The potential risks and benefits of the specific clinical trial need to be discussed realistically with the patient along with all reasonable alternatives.  A copy of the signed informed consent form needs to be provided to QualChoice.  If there are known risks or complications that are unique/specific to the experimental treatment offered in the clinical trial (not typically seen with standard treatments), those will be covered by the trial sponsor—not QualChoice.

QualChoice will cover routine patient costs for qualified patients participating in an approved clinical trial.  This includes the items and services that would be covered for a similar patient not participating in a trial.  Note that all requirements for coverage still apply, including requirements for pre-authorization, where applicable, and requirements for medical necessity. 

To be approved, a clinical trial must be one of the following:

1. Federally funded or approved by one of the following:
   1. The National Institutes of Health
   2. The Centers for Disease Control and Prevention
   3. The Agency for Health Care Research and Quality
   4. The Centers for Medicare & Medicaid Services
   5. A qualified non-governmental research entity identified in the guidelines issued by the NIH for center support grants
   6. The Department of Veterans Affairs, the Department of Defense, or the Department of Energy, if the study has been reviewed and approved through a system of peer review deemed acceptable by the Secretary of HHS.
2. Conducted under an FDA investigational new drug application;
3. A drug trial that is exempt from the requirement of an FDA investigational new drug application.

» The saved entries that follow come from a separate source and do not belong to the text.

-- ==== Sys2Proof/Laws/PerInstr.lean ====
section
/-! SUPPORT. The statement made of every command as syntax, one lemma a constructor: its fields are legal, and its encoding carries
them. -/

namespace Sys2Proof.Laws.Encodes

/-- A command is well formed, its word is legal (R103), and the word's fields are the command's (R100, R101). -/
def Statement (i : Instr) : Prop :=
  i.wellFormed = true
    ∧ legalWord (encode i) = true
    ∧ (encode i).extractLsb' 0 8 = i.opField
    ∧ (encode i).extractLsb' 8 8 = i.operandField
    ∧ (encode i).extractLsb' 16 16 = 0#16

theorem nop : Statement .nop := by unfold Statement; decide

theorem tone (sel : Bool) : Statement (.tone sel) := by unfold Statement; revert sel; decide

theorem sil : Statement .sil := by unfold Statement; decide

theorem txbit (bit : Bool) : Statement (.txbit bit) := by unfold Statement; revert bit; decide

theorem txbyte (byte : Byte) : Statement (.txbyte byte) := by
  obtain ⟨h1, h2, h3⟩ := commandWord_fields 0x04#8 byte
  refine ⟨rfl, ?_, h1, h2, h3⟩
  rw [legalWord, encode, h1, h2, h3]
  rfl

theorem txend : Statement .txend := by unfold Statement; decide

theorem txraw : Statement .txraw := by unfold Statement; decide

theorem txframe (tag : Method) : Statement (.txframe tag) := by unfold Statement; cases tag <;> decide

theorem rxslot : Statement .rxslot := by unfold Statement; decide

theorem rxflush : Statement .rxflush := by unfold Statement; decide

theorem rxraw : Statement .rxraw := by unfold Statement; decide

theorem rxframe : Statement .rxframe := by unfold Statement; decide

theorem hparse : Statement .hparse := by unfold Statement; decide

theorem clrerr : Statement .clrerr := by unfold Statement; decide

theorem reset : Statement .reset := by unfold Statement; decide

end Sys2Proof.Laws.Encodes
end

The only way QualChoice can verify a clinical trial meets the above criteria is for the participating clinician (clinical trial investigator) to share the details of the trial.  Vague claims about a clinical trial do not allow independent confirmation by QualChoice that the clinical trial meets the necessary criteria.  Also, without knowing the study protocol, QualChoice cannot determine which services are standard and which services are experimental (this is particularly true of extra office visits, imaging studies and laboratory testing).  QualChoice will deny coverage of any request for clinical trial participation when details of the clinical trial are withheld.

All out of network restrictions apply. 

QualChoice will NOT cover:

1. The cost of the investigational item, device, medication, or service.
2. The cost of items or services required for the provision of the investigational item, device, medication, or service.
3. The cost of items or services used only to meet study requirements for data collection or analysis. 
4. Services that is clearly inconsistent with widely accepted standards of care for that diagnosis.
5. Clinical trials provided by out of network providers, unless there are no network providers participating in the clinical trial.
6. Clinical trials for treatment of diseases or conditions that do not have a probability of death unless the course of the disease or condition is interrupted.
7. Costs related to travel or lodging, even if the patient must travel out of state to participate in such a trial.